[Your instructions]:
Output the data below line for line, exactly, up to and including the line where "spells none. -/" appears.

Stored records
- - -
-- ==== Sys2Proof/Machine/Step.lean ====
section
/-! DEFINITION. One step: the command at the front of the queue, or time while no command waits. -/

namespace Sys2Proof.Machine

/-- One step takes the command at the front of the queue and runs its meaning with the queue's rest. With an empty queue the block
idles and device time goes on (entry 3). -/
def step (s : State) : Host.Outcome State Fault Refusal :=
  match s.pending with
  | [] => .next { s with dev := s.dev.idle }
  | c :: rest => exec c { s with pending := rest }

/-- The state with the command that a table word spells put at the front of its queue; unchanged where the word spells none. -/
def State.withFetchWord (s : State) (nbits w : Nat) : State :=
  match decodeTableWord nbits w with
  | some c => { s with pending := c :: s.pending }
  | none => s

end Sys2Proof.Machine
end

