/-- The write that a command is, for the rows that are one write. -/
def writeRow (f : Fuses) : Instr → Option WriteRow
  | .resetRequest path => some ⟨objStateRequest, actStateRequest, 0x2001, 0, { path := path, len := 1, value := word 1 }⟩
  | .foldRequest path => some ⟨objStateRequest, actStateRequest, 0x2001, 0, { path := path, len := 1, value := word 2 }⟩
  | .wakeRequest path => some ⟨objStateRequest, actStateRequest, 0x2001, 0, { path := path, len := 1, value := word 3 }⟩
  | .clearRequest path => some ⟨objStateRequest, actStateRequest, 0x2001, 0, { path := path, len := 1, value := word 4 }⟩
  | .stateAck w => some ⟨objStateAck, actStateAck, 0x2000, 2, w⟩
  | .hostNotch w => some ⟨objHostNotch, actHostNotch, 0x2004, 3, w⟩
  | .panelCapture path upper column row waiting => some ⟨objBasteRequest, actBaste (fun _ _ t => captureExists t) (latchPanel waiting), 0x2170, 2, captureWr path upper column row⟩
  | .pendingValueRead path target => some ⟨objBasteRequest, actBaste basteExists (latchBaste f), 0x2170, 2, { path := path, len := 8, value := word (2 ^ 57 + target.toNat) }⟩
  | .basteAck w => some ⟨objBasteAck, ackAct objBasteAck 0x2170 1 14, 0x2170, 4, w⟩
  | .watchAck n w => some ⟨objWatchAck, ackAct objWatchAck (0x3B80 + n.val) 1 15, 0x3B80 + n.val, 2, w⟩
  | .bobbinAck b w => some ⟨objBobbinAck, actBobbinAck (0x4400 + b.val), 0x4400 + b.val, 2, w⟩
  | .hemFlush hem path => some ⟨objHemCommand, actHemCommand hem.val, 0x3000 + hem.val, 0x0B, { path := path, len := 1, value := 1 }⟩
  | .hemAck hem w => some ⟨objHemAck, ackAct objHemAck (0x3000 + hem.val) 1 15, 0x3000 + hem.val, 2, w⟩
  | .programWrite g w => some ⟨objProgram, actProgram g.val w, 0x3110 + g.val, 1, w⟩
  | .programPatchWrite g w => some ⟨objProgramPatch, actProgramPatch g.val w, 0x3110 + g.val, 2, w⟩
  | .failLatencyWrite g w => some ⟨objFailLatency, actFailLatency g.val, shIdx g.val, 9, w⟩
  | .shuttleAck g w => some ⟨objShuttleAck, ackAct objShuttleAck (shIdx g.val) 1 15, shIdx g.val, 2, w⟩
  | .sampleAck g w => some ⟨objSampleAck, actSampleAck g.val, sampleIdx g.val, 2, w⟩
  | .calAck w => some ⟨objCalAck, ackAct objCalAck 0x3340 1 14, 0x3340, 4, w⟩
  | .timingTableWrite g w => some ⟨objTimingTable, actTimingTable g.val w, 0x3300 + g.val, 1, w⟩
  | .rawConfigWrite c w => some ⟨objRawConfig, actRawConfig c.val, 0x3200 + c.val, 5, w⟩
  | .pinFunctionWrite b n w => some ⟨objPinFunction, actPinFunction b.val n.val, pinIdx b.val n.val, 2, w⟩
  | .bankClockWrite b w => some ⟨objBankClock, actBankClock b.val, bankIdx b.val, 2, w⟩
  | .bankOutWrite b w => some ⟨objBankOut, actBankOut b.val, bankIdx b.val, 4, w⟩
  | .leave path => some ⟨objCascadeRequest, actCascadeRequest, 0x2400, 5, ringWr path 1⟩
  | .cascadeNotchRequest path => some ⟨objCascadeRequest, actCascadeRequest, 0x2400, 5, ringWr path 2⟩
  | .cascadeSwatch path => some ⟨objCascadeRequest, actCascadeRequest, 0x2400, 5, ringWr path 3⟩
  | .cascadeRecover w => some ⟨objRecoverRequest, actRecoverRequest, 0x2450, 2, w⟩
  | .cascadeAck w => some ⟨objCascadeAck, ackAct objCascadeAck 0x2400 1 15, 0x2400, 2, w⟩
  | .streamData w => some ⟨objStreamData, actStreamData, 0x2101, 1, w⟩
  | .streamAbandon path => some ⟨objStreamCommand, actStreamCommand, 0x2101, 2, { path := path, len := 1, value := 1 }⟩
  | .loadRequest w => some ⟨objLoadRequest, actLoadRequest, 0x2100, 9, w⟩
  | .partialDiscard path => some ⟨objPartialDiscard, actPartialDiscard, 0x2110, 4, { path := path, len := 1, value := 1 }⟩
  | .startOrderWrite w => some ⟨objStartOrder, actStartOrder, 0x2010, 1, w⟩
  | .cfgAck w => some ⟨objCfgAck, ackAct objCfgAck 0x2100 1 14, 0x2100, 2, w⟩
  | .partialAck w => some ⟨objPartialAck, ackAct objPartialAck 0x2110 1 14, 0x2110, 2, w⟩
  | .cfgScrubAck w => some ⟨objCfgScrubAck, ackAct objCfgScrubAck 0x2120 1 14, 0x2120, 2, w⟩
  | .slotOpen path slot => some ⟨objSlotCommand, actSlotCommand, 0x2130, 3, slotWr path 1 slot⟩
  | .slotData w => some ⟨objSlotData, actSlotData f, 0x2131, 0, w⟩
  | .slotClose path slot => some ⟨objSlotCommand, actSlotCommand, 0x2130, 3, slotWr path 2 slot⟩
  | .slotErase path slot => some ⟨objSlotCommand, actSlotCommand, 0x2130, 3, slotWr path 3 slot⟩
  | .slotAbandon path slot => some ⟨objSlotCommand, actSlotCommand, 0x2130, 3, slotWr path 4 slot⟩
  | .wardrobeAck w => some ⟨objWardrobeAck, ackAct objWardrobeAck 0x2130 1 14, 0x2130, 2, w⟩
  | .keyProgram w => some ⟨objKeyProgram, actKeyProgram f, 0x2201, 2, w⟩
  | .keyRevoke w => some ⟨objKeyRevoke, actKeyRevoke, 0x2201, 3, w⟩
  | .ownerKeyProgram w => some ⟨objOwnerKeyProgram, actOwnerKeyProgram f, 0x2202, 2, w⟩
  | .ownerKeyRevoke w => some ⟨objOwnerKeyRevoke, actOwnerKeyRevoke f, 0x2202, 3, w⟩
  | .versionRaise w => some ⟨objVersionRaise, actVersionRaise f, 0x2202, 6, w⟩
  | .sessionRequest t w => some ⟨objSessionRequest, actSessionRequest t.val, sessionIdx t.val, 2, w⟩
  | .sessionResponse t w => some ⟨objResponse, actSessionResponse f t.val, sessionIdx t.val, 4, w⟩
  | .sessionEnd t w => some ⟨objSessionEnd, actSessionEnd t.val, sessionIdx t.val, 5, w⟩
  | .lcRequest w => some ⟨objLcRequest, actLcRequest f, 0x2200, 2, w⟩
  | .attestRequest w => some ⟨objAttestRequest, actAttestRequest f, 0x2220, 2, w⟩
  | .attestAck w => some ⟨objAttestAck, ackAct objAttestAck 0x2220 1 14, 0x2220, 4, w⟩
  | .tamperAck w => some ⟨objTamperAck, actTamperAck, 0x2230, 2, w⟩
  | .tamperConfigWrite w => some ⟨objTamperConfig, actTamperConfig f, 0x2230, 3, w⟩
  | .fwOpen path => some ⟨objFwCommand, actFwCommand f, 0x2160, 3, fwWr path 1⟩
  | .fwData w => some ⟨objFwData, actFwData, 0x2161, 0, w⟩
  | .fwVerify r => some ⟨objFwCommand, actFwCommand f, 0x2160, 3, fwWr r.path 2⟩
  | .fwActivate path => some ⟨objFwCommand, actFwCommand f, 0x2160, 3, fwWr path 3⟩
  | .fwConfirm path => some ⟨objFwCommand, actFwCommand f, 0x2160, 3, fwWr path 4⟩
  | .fwRaiseVersion path => some ⟨objFwCommand, actFwCommand f, 0x2160, 3, fwWr path 5⟩
  | .fwAbandon path => some ⟨objFwCommand, actFwCommand f, 0x2160, 3, fwWr path 6⟩
  | .fwAck w => some ⟨objFwAck, ackAct objFwAck 0x2160 1 14, 0x2160, 2, w⟩
  | .logSelect r => some ⟨objLogSelect, actLogSelect r.fails, 0x2310, 2, r.write⟩
  | .notifyAck w => some ⟨objNotifyAck, actNotifyAck, 0x2041, 2, w⟩
  | .trefFrequencyWrite n w => some ⟨objTrefFrequency, actTrefFrequency n.val, 0x2080, 1 + n.val, w⟩
  | .groupTrefWrite w => some ⟨objGroupTref, actGroupTref, 0x2080, 5, w⟩
  | .spoolStart c path index => some ⟨objSpoolCommand, actSpoolCommand c.val, 0x3400 + c.val, 3, { path := path, len := 4, value := word (0x01000000 + index.toNat) }⟩
  | .spoolAbort c path index => some ⟨objSpoolCommand, actSpoolCommand c.val, 0x3400 + c.val, 3, { path := path, len := 4, value := word (0x02000000 + index.toNat) }⟩
  | .spoolAck c w => some ⟨objSpoolAck, ackAct objSpoolAck (0x3400 + c.val) 1 15, 0x3400 + c.val, 2, w⟩
  | .tallyClear n w => some ⟨objTallyClear, actTallyClear n.val, tallyIdx n.val, 8, w⟩
  | .tallyClearRange w => some ⟨objTallyClearRange, actTallyClearRange, 0x3500, 3, w⟩
  | .tallyConfigWrite n w => some ⟨objTallyConfig, actTallyConfig n.val, tallyIdx n.val, 3, w⟩
  | .tallyAck n w => some ⟨objTallyAck, ackAct objTallyAck (tallyIdx n.val) 1 15, tallyIdx n.val, 2, w⟩
  | .dumpRequest w => some ⟨objDumpRequest, actDumpRequest, 0x3501, 5, w⟩
  | .dumpAck w => some ⟨objDumpAck, ackAct objDumpAck 0x3501 1 15, 0x3501, 2, w⟩
  | .swatchRequestLocal path => some ⟨objSwatchRequest, actSwatchRequest, 0x3600, 3, { path := path, len := 1, value := 1 }⟩
  | .swatchRequestCascade path => some ⟨objSwatchRequest, actSwatchRequest, 0x3600, 3, { path := path, len := 1, value := 2 }⟩
  | .swatchAck w => some ⟨objSwatchAck, actSwatchAck, 0x3600, 2, w⟩
  | .retire path column row => some ⟨objRepairRequest, actRepairRequest, 0x3900, 3, { path := path, len := 4, value := word (0x01000000 + column.toNat * 256 + row.toNat) }⟩
  | .repairReturn path column row => some ⟨objRepairRequest, actRepairRequest, 0x3900, 3, { path := path, len := 4, value := word (0x02000000 + column.toNat * 256 + row.toNat) }⟩
  | .repairAck w => some ⟨objRepairAck, ackAct objRepairAck 0x3900 1 15, 0x3900, 2, w⟩
  | .frenchAck n w => some ⟨objFrenchAck, ackAct objFrenchAck (0x3980 + n.val) 1 15, 0x3980 + n.val, 2, w⟩
  | .bistArray path => some ⟨objBistRequest, actBistRequest, 0x3800, 5, { path := path, len := 1, value := 1 }⟩
  | .bistAck w => some ⟨objBistAck, ackAct objBistAck 0x3800 1 15, 0x3800, 2, w⟩
  | .scrubRequest w => some ⟨objScrubRequest, actScrubRequest, 0x3701, 2, w⟩
  | .scrubAck w => some ⟨objScrubAck, ackAct objScrubAck 0x3701 1 14, 0x3701, 4, w⟩
  | .flipInject m w => some ⟨objBlockFlipInject, actFlipInject m.val, 0x4800 + m.val, 0x0B, w⟩
  | .blockAck m w => some ⟨objBlockAck, ackAct objBlockAck (0x4800 + m.val) 1 15, 0x4800 + m.val, 2, w⟩
  | .proofRequest w => some ⟨objProofRequest, actProofRequest, 0x3A00, 3, w⟩
  | .safetyAck w => some ⟨objSafetyAck, ackAct objSafetyAck 0x3A00 1 15, 0x3A00, 2, w⟩
  | .thermalAck w => some ⟨objThermalAck, ackAct objThermalAck 0x2030 1 15, 0x2030, 2, w⟩
  | .wearHeadroomWrite w => some ⟨objWearHeadroom, actWearHeadroom, 0x2300, 9, w⟩
  | .wearAck w => some ⟨objWearAck, ackAct objWearAck 0x2300 1 15, 0x2300, 2, w⟩
  | _ => none

/-- A command that acknowledges the status word index.01: its descriptor, its subindex, the place of UNACKED, the write. -/
structure AckRow where
  desc : Desc
  index : Nat
  sub : Nat
  unacked : Nat
  write : Wr

/-- The acknowledgements of R400 that do nothing more. -/
def ackRow : Instr → Option AckRow
  | .basteAck w => some ⟨objBasteAck, 0x2170, 4, 14, w⟩
  | .watchAck n w => some ⟨objWatchAck, 0x3B80 + n.val, 2, 15, w⟩
  | .hemAck hem w => some ⟨objHemAck, 0x3000 + hem.val, 2, 15, w⟩
  | .shuttleAck g w => some ⟨objShuttleAck, shIdx g.val, 2, 15, w⟩
  | .calAck w => some ⟨objCalAck, 0x3340, 4, 14, w⟩
  | .cascadeAck w => some ⟨objCascadeAck, 0x2400, 2, 15, w⟩
  | .cfgAck w => some ⟨objCfgAck, 0x2100, 2, 14, w⟩
  | .partialAck w => some ⟨objPartialAck, 0x2110, 2, 14, w⟩
  | .cfgScrubAck w => some ⟨objCfgScrubAck, 0x2120, 2, 14, w⟩
  | .wardrobeAck w => some ⟨objWardrobeAck, 0x2130, 2, 14, w⟩
  | .attestAck w => some ⟨objAttestAck, 0x2220, 4, 14, w⟩
  | .fwAck w => some ⟨objFwAck, 0x2160, 2, 14, w⟩
  | .spoolAck c w => some ⟨objSpoolAck, 0x3400 + c.val, 2, 15, w⟩
  | .tallyAck n w => some ⟨objTallyAck, tallyIdx n.val, 2, 15, w⟩
  | .dumpAck w => some ⟨objDumpAck, 0x3501, 2, 15, w⟩
  | .repairAck w => some ⟨objRepairAck, 0x3900, 2, 15, w⟩
  | .frenchAck n w => some ⟨objFrenchAck, 0x3980 + n.val, 2, 15, w⟩
  | .bistAck w => some ⟨objBistAck, 0x3800, 2, 15, w⟩
  | .scrubAck w => some ⟨objScrubAck, 0x3701, 4, 14, w⟩
  | .blockAck m w => some ⟨objBlockAck, 0x4800 + m.val, 2, 15, w⟩
  | .safetyAck w => some ⟨objSafetyAck, 0x3A00, 2, 15, w⟩
  | .thermalAck w => some ⟨objThermalAck, 0x2030, 2, 15, w⟩
  | .wearAck w => some ⟨objWearAck, 0x2300, 2, 15, w⟩
  | _ => none

/-! ### Boundaries of a run (R202) -/

/-- Shuttle g is at a boundary at which nothing but the control action of its instruction acts: it runs a slice of its own, its
needles have finished slice s − L, no other member of a widened set takes part, the instruction carries neither notch nor
sample, no cascade notch is due, and nothing asks the run to end. -/
structure PlainBoundary (d : Dev) (g : Nat) : Prop where
  running : (d.shuttle g).state = .running
  own : (d.shuttle g).curSubst = false
  runs : d.groupRuns g = true
  alone : d.remoteMembers g = false
  ready : d.latency g ≤ (d.shuttle g).slices - 1 → d.vecReady g ((d.shuttle g).slices - 1 - d.latency g) = true
  noNotch : notchOf (d.shuttle g).word = false
  noSample : sampleOf (d.shuttle g).word = false
  noCascade : d.cascade.notches = []
  noStop : (d.shuttle g).stopReq = .none
  noFault : (d.shuttle g).floorFault = false

/-- The fail vector that the control action of shuttle g sees: that of slice s − L, once there is one (R205, R208). -/
def Dev.seenVec (d : Dev) (g : Nat) : BitVec 8 :=
  if d.latency g ≤ (d.shuttle g).slices - 1 then d.failVec g ((d.shuttle g).slices - 1 - d.latency g) else 0

/-! ### Fuses (R356 to R360, R376, R386) -/

/-- A transition that has begun goes up (R377). -/
def FusesInv (f : Fuses) : Prop := ∀ n, f.lcBegin = some n → f.lifecycle < n

/-- Nothing that a fuse of f says is undone in g: the life cycle, the minimum versions and the masks only rise, an owner key's
digest stays, and what was set at manufacture stays. -/
structure FusesLe (f g : Fuses) : Prop where
  lifecycle : f.lifecycle ≤ g.lifecycle
  programmed : f.keysProgrammed &&& g.keysProgrammed = f.keysProgrammed
  revoked : f.keysRevoked &&& g.keysRevoked = f.keysRevoked
  owners : f.ownersProgrammed &&& g.ownersProgrammed = f.ownersProgrammed
  ownersRevoked : f.ownersRevoked &&& g.ownersRevoked = f.ownersRevoked
  versionMin : f.versionMin ≤ g.versionMin
  fwMin : f.fwMin ≤ g.fwMin
  identity : f.identityKilled = true → g.identityKilled = true
  digests : ∀ k, k < 4 → f.ownersProgrammed.getLsbD k = true →
    tabGet (fun _ => []) g.ownerDigests k = tabGet (fun _ => []) f.ownerDigests k
  made : g.variant = f.variant ∧ g.stepping = f.stepping ∧ g.uid = f.uid ∧ g.blockSpares = f.blockSpares

end Sys2Proof.Machine
end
- - -
[Exercise solution]:
-- ==== Sys2Proof/Machine/Step.lean ====
section
/-! DEFINITION. One step: the command at the front of the queue, or time while no command waits. -/

namespace Sys2Proof.Machine

/-- One step takes the command at the front of the queue and runs its meaning with the queue's rest. With an empty queue the block
idles and device time goes on (entry 3). -/
def step (s : State) : Host.Outcome State Fault Refusal :=
  match s.pending with
  | [] => .next { s with dev := s.dev.idle }
  | c :: rest => exec c { s with pending := rest }

/-- The state with the command that a table word spells put at the front of its queue; unchanged where the word spells none. -/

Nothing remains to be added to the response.